Renata Lange; Caoê Von Linsingen; Fernanda Mata; Aline Barbosa Moraes; Mariana Arruda; Leonardo Vieira Neto

doi:10.1530/EDM-15-0085

Endocrine abnormalities in ring chromosome 11: a case report and review of the literature

Endocrinol Diabetes Metab Case Rep. 2015:2015:150085. doi: 10.1530/EDM-15-0085. Epub 2015 Oct 15.

Authors

Renata Lange¹, Caoê Von Linsingen¹, Fernanda Mata¹, Aline Barbosa Moraes², Mariana Arruda², Leonardo Vieira Neto³

Affiliations

¹ Endocrine Section, Hospital Federal da Lagoa , Rio de Janeiro , Brazil.
² Department of Internal Medicine and Endocrine Section, Medical School and Hospital Universitário Clementino Fraga Filho, Universidade Federal de Rio de Janeiro , Rua Prof. Rodolpho Paulo Rocco, 255, 9th Floor, Ilha do Fundão, Rio de Janeiro, 21941-913 , Brazil.
³ Endocrine Section, Hospital Federal da Lagoa , Rio de Janeiro , Brazil ; Department of Internal Medicine and Endocrine Section, Medical School and Hospital Universitário Clementino Fraga Filho, Universidade Federal de Rio de Janeiro , Rua Prof. Rodolpho Paulo Rocco, 255, 9th Floor, Ilha do Fundão, Rio de Janeiro, 21941-913 , Brazil.

Abstract

Ring chromosomes (RCs) are uncommon cytogenetic findings, and RC11 has only been described in 19 cases in the literature. Endocrine abnormalities associated with RC11 were reported for two of these cases. The clinical features of RC11 can result from an alteration in the structure of the genetic material, ring instability, mosaicism, and various extents of genetic material loss. We herein describe a case of RC11 with clinical features of 11q-syndrome and endocrine abnormalities that have not yet been reported. A 20-year-old female patient had facial dysmorphism, short stature, psychomotor developmental delays, a ventricular septal defect, and thrombocytopenia. Karyotyping demonstrated RC11 (46,XX,r(11)(p15q25)). This patient presented with clinical features that may be related to Jacobsen syndrome, which is caused by partial deletion of the long arm of chromosome 11. Regarding endocrine abnormalities, our patient presented with precocious puberty followed by severe hirsutism, androgenic alopecia, clitoromegaly, and amenorrhea, which were associated with overweight, type 2 diabetes mellitus (T2DM), and hyperinsulinemia; therefore, this case meets the diagnostic criteria for polycystic ovary syndrome.

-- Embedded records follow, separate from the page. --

-- ==== Sys2Proof/Machine/Region.lean ====
section
/-! DEFINITION. Regions of a storage (R244): the elements that a box, or a part of it, designates, by their coordinates in the storage. -/

namespace Sys2Proof.Machine

/-- A region of a storage: the level, die and identity of the storage, the least coordinates and the extents. -/
structure Region where
  level : Level
  die : Nat
  sto : Nat
  lo : Four
  ext : Four
  deriving DecidableEq, Repr

/-- The coordinates in its storage of a box's first element: the pitches are products of the storage's extents (R17). -/
def Box.absolute (b : Box) : Four :=
  ⟨b.origin % b.p1, b.origin % b.p2 / b.p1, b.origin % b.p3 / b.p2, b.origin / b.p3⟩

/-- The region of a part of a box. -/
def Box.part (b : Box) (origin ext : Four) : Region :=
  { level := b.level, die := b.die, sto := b.sto, lo := b.absolute.plus origin, ext := ext }

/-- The region of a whole box. -/
def Box.region (b : Box) : Region := b.part ⟨0, 0, 0, 0⟩ b.ext

/-- Whether two intervals meet; an empty one meets none. -/
def spansMeet (a n b m : Nat) : Bool := decide (max a b < min (a + n) (b + m))

/-- Whether two regions lie in one storage. -/
def Region.sameStorage (x y : Region) : Bool := x.level == y.level && x.die == y.die && x.sto == y.sto

/-- Whether two regions share an element. -/
def Region.meets (x y : Region) : Bool :=
  x.sameStorage y && spansMeet x.lo.x0 x.ext.x0 y.lo.x0 y.ext.x0 && spansMeet x.lo.x1 x.ext.x1 y.lo.x1 y.ext.x1 &&
    spansMeet x.lo.x2 x.ext.x2 y.lo.x2 y.ext.x2 && spansMeet x.lo.x3 x.ext.x3 y.lo.x3 y.ext.x3

/-- The region of its parent's box that an argument is lent. -/
def Arg.region (a : Arg) : Region := a.parent.part a.origin a.ext

/-- Whether an argument lends a region: a TEMP box has no parent region. -/
def Arg.lends (a : Arg) : Bool := a.mode != .temp

/-- Whether an argument's region is written by its child (R244). -/
def Arg.writes (a : Arg) : Bool := a.mode == .out || a.mode == .inout

/-- Whether an argument's region is read by its child (R244). -/
def Arg.reads (a : Arg) : Bool := a.mode == .inn || a.mode == .inout

/-- Whether a region meets one that a task has lent to a live child (R235, R246). -/
def Package.lent (p : Package) (task : Option Nat) (r : Region) : Bool :=
  match task with
  | none => false
  | some id => (p.liveChildren id).any (fun c => c.args.any (fun a => a.lends && a.region.meets r))

end Sys2Proof.Machine
end

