-- ==== Sys2Proof/Machine/Homes.lean ====
section
/-! DEFINITION. The events of requests on their way: at their homes (R276 to R282, R368 to R374), back at the core's port (R223, R230, R234), at
the timeline unit (R270), and at the translation units (R271, R272, R369, R370). -/

namespace Sys2Proof.Machine

/-! ### Requests at their homes -/

/-- Whether far request g left the core of f before it. -/
def Fly.before (g f : Fly) : Bool :=
  g.core == f.core && g.isFar && g.id != f.id &&
    (match g.left, f.left with
     | some a, some b => decide (a < b)
     | _, _ => false)

/-- Whether two requests travel on one path of one task (R223, R234). -/
def Fly.samePath (g f : Fly) : Bool := g.task == f.task && g.path == f.path

/-- The home of a request, none where it does not translate. -/
def flyHome (p : Package) (f : Fly) : Option Nat :=
  match flyLocs p f with
  | .ok (l :: _) => some (homeOf l)
  | _ => none

/-- Whether a far request may reach its home now (R224, R282): it has left; no earlier request of its path has stopped or would stop at
translation; no earlier request of its core is under way to the same home; a scale load follows the earlier ones of its queue (R234). -/
def mayReach (s : State) (f : Fly) : Bool :=
  let p := s.pkg
  f.isFar && f.left.isSome && !f.failed &&
    p.flight.all (fun g =>
      !(g.before f) ||
        ((!g.samePath f || (!g.failed && (flyHome p g).isSome && decide (f.path.getD 0 < 8))) &&
          (g.failed || (flyHome p g).isNone || flyHome p g != flyHome p f || (g.atPort && !f.atPort))))

/-- The package in which the earlier requests of a request's path keep the translation they have now (R370). -/
def pinEarlier (p : Package) (f : Fly) : Package :=
  { p with flight := p.flight.map (fun g =>
      if g.before f && g.samePath f then
        match flyLocs p g with
        | .ok ls => { g with locs := some ls }
        | .error _ => g
      else g) }

/-- The fault or far watchpoint hit of a request as it waits for delivery (R224, R313). -/
def Fly.deferred (f : Fly) (watch : Bool) (code : Nat) (page : Missing) : DeferredFault :=
  { delivered := false, watch := watch, code := code, id := f.id, cyc := f.cyc, slot := f.slot, opc := f.opc, btid := page.1, page := page.2, handle := f.handle
    level := ((f.what.place).map (fun q => q.1.level)).getD .pkg, coord := f.coord
    elem := match f.what with
      | .scale _ idx _ => idx
      | _ => 0 }

/-- A core in which an MSCL of context n no longer waits for element idx of queue k (R74). -/
def endScaleFreeze (c : Core) (gt n k idx : Nat) : Core :=
  if c.freeze.scale = some (n, k, idx) then endFreeze { c with freeze := { c.freeze with scale := none } } gt else c

/-- The state in which a request has failed translation: its path stops (R224, R234). -/
def failRequest (s : State) (f : Fly) (m : Missing) : State :=
  let d := f.deferred false 0 m
  let s1 := s.modPkg (fun p =>
    noteTrap (p.modFly f.id (fun g => { g with failed := true })) f.task (taskCyc s f.task) (failEntry f ++ [m.1.toNat, m.2.toNat]))
  match f.what with
  | .scale k idx _ =>
    let s2 := modTaskCtx s1 f.task (fun x => { x with scaleFaults := x.scaleFaults ++ [(k, d)] })
    match (s.pkg.task f.task).bind Task.place with
    | some (n, m) => s2.modCoreAt n (fun c => endScaleFreeze c (s.coreGt n) m k idx)
    | none => s2
  | _ => modTaskCtx s1 f.task (fun x => { x with chan := tset x.chan (f.path.getD 0) (some d) })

Endocrine abnormalities are rare in patients with RC11, and the association of RC11 with precocious puberty, severe clinical hyperandrogenism, insulin resistance, and T2DM has not been reported previously. We speculate that gene(s) located on chromosome 11 might be involved in the pathogenesis of these conditions. Despite the rarity of RCs, studies to correlate the genes located on the chromosomes with the phenotypes observed could lead to major advances in the understanding and treatment of more prevalent diseases.

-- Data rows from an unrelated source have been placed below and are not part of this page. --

-- ==== Sys2Proof/Machine/Mailboxes.lean ====
section
/-! DEFINITION. Mailboxes and what the host writes (R387, R396, R401, R404 to R409). Mailbox t is tenant t's, and 4095 the owner's. -/

namespace Sys2Proof.Machine

/-! ### Mailboxes (R406, R407) -/

/-- The number of the owner mailbox. -/
def ownerBox : Nat := 4095

/-- A mailbox of the package: the owner's is always open, and a tenant's opens again at step 5 of the start (R413). -/
def Package.mailbox (p : Package) (mb : Nat) : Mailbox :=
  let m := (mget p.mailboxes mb).getD Mailbox.reset
  { m with open' := mb == ownerBox || (m.open' && decide (5 ≤ p.bootStep)) }

/-- A little-endian field of a request's arguments. -/
def Mailbox.arg (m : Mailbox) (off n : Nat) : Nat := ofBytes ((m.args.drop off).take n)

/-- Whether a mailbox is the next to be served (R407): a request is in service, no other came before it, and the seal firmware runs (R413). -/
def serves (p : Package) (mb : Nat) : Bool :=
  let m := p.mailbox mb
  p.power && decide (1 ≤ p.bootStep) && m.busy && p.mailboxes.all (fun b => b.1 == mb || !b.2.busy || decide (m.order < b.2.order))

/-- How a request ends. -/
structure Reply where
  status : BitVec 16
  len : Nat
  rsp : Option (List Byte)
  deriving DecidableEq, Repr

/-- A refusal with a status: no result, and the response area as it was. -/
def Reply.refuse (status : BitVec 16) : Reply := ⟨status, 0, none⟩

/-- A result in the response area. -/
def Reply.bytes (bs : List Byte) : Reply := ⟨0, bs.length, some (bs.take 2048)⟩

/-- A request that is done without a result. -/
def Reply.done : Reply := ⟨0, 0, none⟩

/-- The state in which the request of a mailbox has completed (R407). -/
def answer (s : State) (mb : Nat) (r : Reply) : State :=
  let m := s.pkg.mailbox mb
  let m1 : Mailbox :=
    { m with busy := false, status := r.status, doneToken := m.token, len := BitVec.ofNat 64 r.len, rsp := r.rsp.getD m.rsp }
  s.modPkg (fun p => { p with mailboxes := mset p.mailboxes mb m1 })

/-- The largest OP. -/
def opLast : Nat := 8

/-- The service of an operation at a mailbox. Its allowed requesters and arguments are the operation's; before step 7 of the start only PUBKEY and
LIST are served (R413). A request whose OP is none is served by any of them, with STATUS 1. -/
def serve' (op : Nat) (early : Bool) (mb : Nat) (f : Mailbox → State → State × Reply) (s : State) : State :=
  if !serves s.pkg mb then s
  else
    let m := s.pkg.mailbox mb
    let o := m.op.toNat
    if o = 0 ∨ opLast < o then answer s mb (Reply.refuse 1)
    else if o ≠ op then s
    else if !early && decide (s.pkg.bootStep < 7) then answer s mb (Reply.refuse 1)
    else
      let (s1, r) := f m s
      answer s1 mb r

/-- An operation of the owner alone. -/
def ownerOnly (mb : Nat) (f : Mailbox → State → State × Reply) (m : Mailbox) (s : State) : State × Reply :=
  if mb = ownerBox then f m s else (s, Reply.refuse 1)

/-! ### Satchel requests (R401) -/

/-- The stored Satchels, each SID once: the full form where it is held. -/
def heldSatchels (p : Package) : List Satchel := p.satchels ++ p.flash.filter (fun f => !p.satchels.any (fun s => s.sid == f.sid))

/-- The stored Satchel with an SID. -/
def findSatchel (p : Package) (sid : Word) : Option Satchel := (heldSatchels p).find? (fun s => s.sid == sid)

/-- Whether a Satchel is shown to a tenant (R401). -/
def shownTo (ten : BitVec 12) (s : Satchel) : Bool := s.faults.any (fun f => f.ten == ten)

/-- What LIST says of a Satchel. -/
def listed (s : Satchel) : Word × Nat × Nat × Nat × List (BitVec 12) :=
  (s.sid, s.kind, if s.short then 1 else 0, s.gt0, (s.faults.map EpisodeFault.ten).eraseDups)

/-- LIST, R401. -/
def execList (mb : Nat) (σ : State) : Host.Outcome State Fault Refusal :=
  .next (serve' 1 true mb (fun _ s =>
    let shown := (heldSatchels s.pkg).filter (fun x => mb == ownerBox || shownTo (BitVec.ofNat 12 mb) x)
    (s, Reply.bytes (Config.listResponse (shown.map listed)))) σ)

/-- The view that a GET asks for, when its requester may have it (R401, R406): none for a refusal. -/
def viewAsked (mb : Nat) (m : Mailbox) : Option (Option (BitVec 12)) :=
  let view := m.arg 8 1
  let t := m.arg 10 2
  if 2 ≤ view ∨ m.arg 16 1 % 64 ≠ 0 then none
  else if mb = ownerBox then (if view = 0 then some none else if t < 4096 then some (some (BitVec.ofNat 12 t)) else none)
  else if view = 1 ∧ t = mb then some (some (BitVec.ofNat 12 t))
  else none

/-- GET, R401, R406: the bytes are written to host memory before the reply. -/
def execGet (mb : Nat) (σ : State) : Host.Outcome State Fault Refusal :=
  .next (serve' 2 false mb (fun m s =>
    match viewAsked mb m with
    | none => (s, Reply.refuse 1)
    | some v =>
      match findSatchel s.pkg (BitVec.ofNat 64 (m.arg 0 8)) with
      | none => (s, Reply.refuse 2)
      | some x =>
        if mb ≠ ownerBox ∧ ¬ v.any (fun t => shownTo t x) then (s, Reply.refuse 1)
        else
          let bs := viewBytes x v (s.pkg.signings + 1)
          let s1 := if v.isSome then s.modPkg (fun p => { p with signings := p.signings + 1 }) else s
          if m.arg 24 8 < bs.length then (s1, ⟨3, bs.length, none⟩)
          else (s1.modPkg (fun p => { p with hostMem := writeCells p.hostMem (cellsAt (m.arg 16 8) bs) }), ⟨0, bs.length, none⟩)) σ)

/-- PUBKEY, R406. -/
def execPubkey (mb : Nat) (σ : State) : Host.Outcome State Fault Refusal :=
  .next (serve' 3 true mb (fun _ s => (s, Reply.bytes (publicKeyBytes ++ Config.certificate))) σ)

/-- SNAP, R396, R401: refused while an episode is open. -/
def execSnap (mb : Nat) (σ : State) : Host.Outcome State Fault Refusal :=
  .next (serve' 4 false mb (ownerOnly mb (fun _ s =>
    if s.pkg.episode.isSome then (s, Reply.refuse 1)
    else
      let (s1, sid) := openEpisode s true s.pkg.gt 0 0 0 0xFFF
      (s1, Reply.bytes (toBytes sid.toNat 8)))) σ)

/-- Stored Satchels with one pinned or not. -/
def pinIn (xs : List Satchel) (sid : Word) (pin : Bool) : List Satchel := xs.map (fun s => if s.sid = sid then { s with pinned := pin } else s)

/-- KEEP, R401. -/
def execKeep (mb : Nat) (σ : State) : Host.Outcome State Fault Refusal :=
  .next (serve' 5 false mb (ownerOnly mb (fun m s =>
    let sid := BitVec.ofNat 64 (m.arg 0 8)
    let pin := m.arg 8 1
    if 2 ≤ pin then (s, Reply.refuse 1)
    else if (findSatchel s.pkg sid).isNone then (s, Reply.refuse 2)
    else
      (s.modPkg (fun p => { p with satchels := pinIn p.satchels sid (pin == 1), flash := pinIn p.flash sid (pin == 1) }), Reply.done))) σ)

/-- RELEASE, R401. -/
def execRelease (mb : Nat) (σ : State) : Host.Outcome State Fault Refusal :=
  .next (serve' 6 false mb (ownerOnly mb (fun m s =>
    let sid := BitVec.ofNat 64 (m.arg 0 8)
    if (findSatchel s.pkg sid).isNone then (s, Reply.refuse 2)
    else
      (s.modPkg (fun p => { p with satchels := p.satchels.filter (fun x => x.sid != sid), flash := p.flash.filter (fun x => x.sid != sid) }),
        Reply.done))) σ)

/-! ### Windows and channels (R405, R409) -/

/-- A command window of the package. -/
def Package.window (p : Package) (n : Nat) : Window := (mget p.windows n).getD ⟨false, 0, false, []⟩

/-- Whether a command has not ended. -/
def Command.live (c : Command) : Bool := c.state == .accepted || c.state == .started

/-- WINDOW, R405, R406. -/
def execWindow (mb : Nat) (σ : State) : Host.Outcome State Fault Refusal :=
  .next (serve' 7 false mb (ownerOnly mb (fun m s =>
    let n := m.arg 0 2
    let t := m.arg 2 2
    let flags := m.arg 4 1
    let w := s.pkg.window n
    if 4096 ≤ n ∨ 4095 ≤ t ∨ 4 ≤ flags then (s, Reply.refuse 1)
    else if w.open' ∧ w.ten ≠ BitVec.ofNat 12 t then (s, Reply.refuse 1)
    else
      let box := s.pkg.mailbox t
      if flags % 2 = 1 then
        let w1 : Window := { w with open' := true, ten := BitVec.ofNat 12 t, priv := decide (2 ≤ flags) }
        (s.modPkg (fun p => { p with windows := mset p.windows n w1, mailboxes := mset p.mailboxes t { box with open' := true } }), Reply.done)
      else if s.pkg.cmds.any (fun c => c.live && c.ten == BitVec.ofNat 12 t) then (s, Reply.refuse 1)
      else
        (s.modPkg (fun p =>
          { p with windows := mset p.windows n ⟨false, 0, false, []⟩, mailboxes := mset p.mailboxes t { box with open' := false } }), Reply.done))) σ)

/-- Whether a message of a channel is queued, here or on its way (R409). -/
def messageQueued (p : Package) (ch : Nat) : Bool :=
  (mget p.channels ch).any (fun l => !l.queue.isEmpty) ||
    p.flight.any (fun f =>
      match f.what with
      | .send c _ => c == ch
      | _ => false)

/-- Whether a launch of a tenant has started and not ended. -/
def launchRuns (p : Package) (ten : BitVec 12) : Bool := p.cmds.any (fun c => c.state == .started && c.ten == ten)

/-- LINKCH, R409. -/
def execLinkch (mb : Nat) (σ : State) : Host.Outcome State Fault Refusal :=
  .next (serve' 8 false mb (ownerOnly mb (fun m s =>
    let ch := m.arg 0 1
    let dir := m.arg 1 1
    let ten := m.arg 2 2
    let mask := m.arg 8 4
    let tmo := m.arg 12 2
    let bad := decide (2 < dir) || decide (4096 ≤ ten) || decide (2 ^ 24 ≤ mask) || (dir != 0 && tmo == 0)
    if bad || messageQueued s.pkg ch || (mget s.pkg.channels ch).any (fun l => l.dir != 0 && launchRuns s.pkg l.ten) then (s, Reply.refuse 1)
    else
      let l : LinkChannel :=
        { dir := dir, ten := BitVec.ofNat 12 ten, peer := BitVec.ofNat 16 (m.arg 4 2), pch := BitVec.ofNat 8 (m.arg 6 1)
          lmask := BitVec.ofNat 24 mask &&& s.pkg.links, tmo := BitVec.ofNat 16 tmo, queue := [] }
      (s.modPkg (fun p => { p with channels := mset p.channels ch l }), Reply.done))) σ)

/-! ### Host writes (R325, R404, R407) -/

/-- A list with one place replaced. -/
def putAt {α : Type} (l : List α) (i : Nat) (x : α) : List α := l.take i ++ (if i < l.length then [x] else []) ++ l.drop (i + 1)

/-- The package after the host has written one byte of the command windows (R325): a slot whose 128 bytes have all been written completes, and the
record belongs to the tenant that the window then has (R405). Windows are open again from step 5 of the start (R413). -/
def windowByte (p : Package) (off : Nat) (b : Byte) : Package :=
  let n := off / 4096
  let w := p.window n
  if !w.open' || decide (p.bootStep < 5) then p
  else
    let slot := off % 4096 / 128
    let old := (mget w.slots slot).getD (List.replicate 128 none)
    let new := putAt old (off % 128) (some b)
    if new.all Option.isSome then
      { p with
        windows := mset p.windows n { w with slots := mdel w.slots slot }
        intakeQ := p.intakeQ ++ [(n, w.ten, w.priv, new.map (fun x => x.getD 0))] }
    else { p with windows := mset p.windows n { w with slots := mset w.slots slot new } }

/-- The package after the host has written bytes of the command windows, in address order. -/
def windowBytes (p : Package) (off : Nat) (bs : List Byte) : Package := bs.zipIdx.foldl (fun q x => windowByte q (off + x.2) x.1) p

/-- A mailbox after a write of bytes of its page (R407): of the request area, and of MBCMD, which starts a request while none is in service. -/
def mailboxWrite (m : Mailbox) (order off : Nat) (bs : List Byte) : Mailbox :=
  let at' := fun (i : Nat) => if off ≤ i ∧ i - off < bs.length then bs[i - off]? else none
  let req := m.req.zipIdx.map (fun x => (at' (0x100 + x.2)).getD x.1)
  let m1 := { m with req := req }
  match at' 0 with
  | none => m1
  | some op =>
    if m.busy then m1
    else
      let token := BitVec.ofNat 16 (((at' 2).getD 0).toNat + ((at' 3).getD 0).toNat * 256)
      { m1 with busy := true, op := op, token := token, order := order, args := req }

/-- HOST_REGISTER_WRITE, R404: bytes of a BAR from an offset on, within one page of BAR 2. What has no effect is discarded: read-only regions, windows
and mailboxes that are not open. -/
def execHostRegisterWrite (bar off : Nat) (bytes : List (BitVec 8)) (σ : State) : Host.Outcome State Fault Refusal :=
  if !σ.pkg.power then .next σ
  else if bar = 0 ∧ off + bytes.length ≤ 2 ^ 24 then .next (σ.modPkg (fun p => windowBytes p off bytes))
  else if bar = 2 ∧ off < 2 ^ 24 then
    let mb := off / 4096
    let m := σ.pkg.mailbox mb
    if m.open' then
      .next (σ.modPkg (fun p => { p with mailboxes := mset p.mailboxes mb (mailboxWrite m p.mbNext (off % 4096) bytes), mbNext := p.mbNext + 1 }))
    else .next σ
  else .next σ

/-! ### Host reads (R325, R403, R404, R407) -/

/-- MBSTAT as the host reads it: BUSY, TOKEN and STATUS; reserved bits are 0. -/
def Mailbox.stat (m : Mailbox) : Word := BitVec.ofBool m.busy ++ (0 : BitVec 31) ++ m.doneToken ++ m.status

/-- The byte that the host reads at an offset of a mailbox page (R407): MBCMD is write-only and reads 0, as does what the layout leaves out. -/
def mailboxByte (m : Mailbox) (off : Nat) : Byte :=
  if off < 0x008 then 0
  else if off < 0x010 then m.stat.extractLsb' (8 * (off - 0x008)) 8
  else if off < 0x018 then m.len.extractLsb' (8 * (off - 0x010)) 8
  else if off < 0x100 then 0
  else if off < 0x800 then m.req.getD (off - 0x100) 0
  else m.rsp.getD (off - 0x800) 0

/-- The byte that the host reads at an offset of BAR 4, and of the CXL.mem range (R403, R404): JCOUNT, and the journal's entry slots of 32 bytes. -/
def journalByte (p : Package) (off : Nat) : Byte :=
  if off < 8 then (BitVec.ofNat 64 p.jcount).extractLsb' (8 * off) 8
  else if 2 ^ 24 ≤ off ∧ off < 2 ^ 24 + 32 * Config.journalSlots then
    match mget p.journal ((off - 2 ^ 24) / 32) with
    | none => 0
    | some e => (tget e (off % 32 / 8) 0).extractLsb' (8 * (off % 8)) 8
  else 0

/-- The byte that the host reads at an offset of a BAR (R404): the command windows read 0 (R325), and so does a mailbox that is not open. -/
def hostReadByte (p : Package) (bar off : Nat) : Byte :=
  if bar = 2 ∧ off < 2 ^ 24 then
    let m := p.mailbox (off / 4096)
    if m.open' then mailboxByte m (off % 4096) else 0
  else if bar = 4 then journalByte p off
  else 0

/-- QCONF_WRITE, R387: reserved bits read 0, and bits 1, 2 and 14 read 1. -/
def execQconfWrite (core : Nat) (v : BitVec 32) (σ : State) : Host.Outcome State Fault Refusal :=
  if Config.cores ≤ core || decide (σ.pkg.bootStep < 1) then .next σ
  else .next (σ.modCoreAt core (fun c => { c with quill := { c.quill with qconf := (v &&& 0xF000FFFF) ||| 0x4006 } }))

end Sys2Proof.Machine
end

Learning points: We hypothesize that the endocrine features of precocious puberty, severe clinical hyperandrogenism, insulin resistance, and T2DM might be associated with 11q-syndrome.A karyotype study should be performed in patients with short stature and facial dysmorphism.Early diagnosis and adequate management of these endocrine abnormalities are essential to improve the quality of life of the patient and to prevent other chronic diseases, such as diabetes and its complications.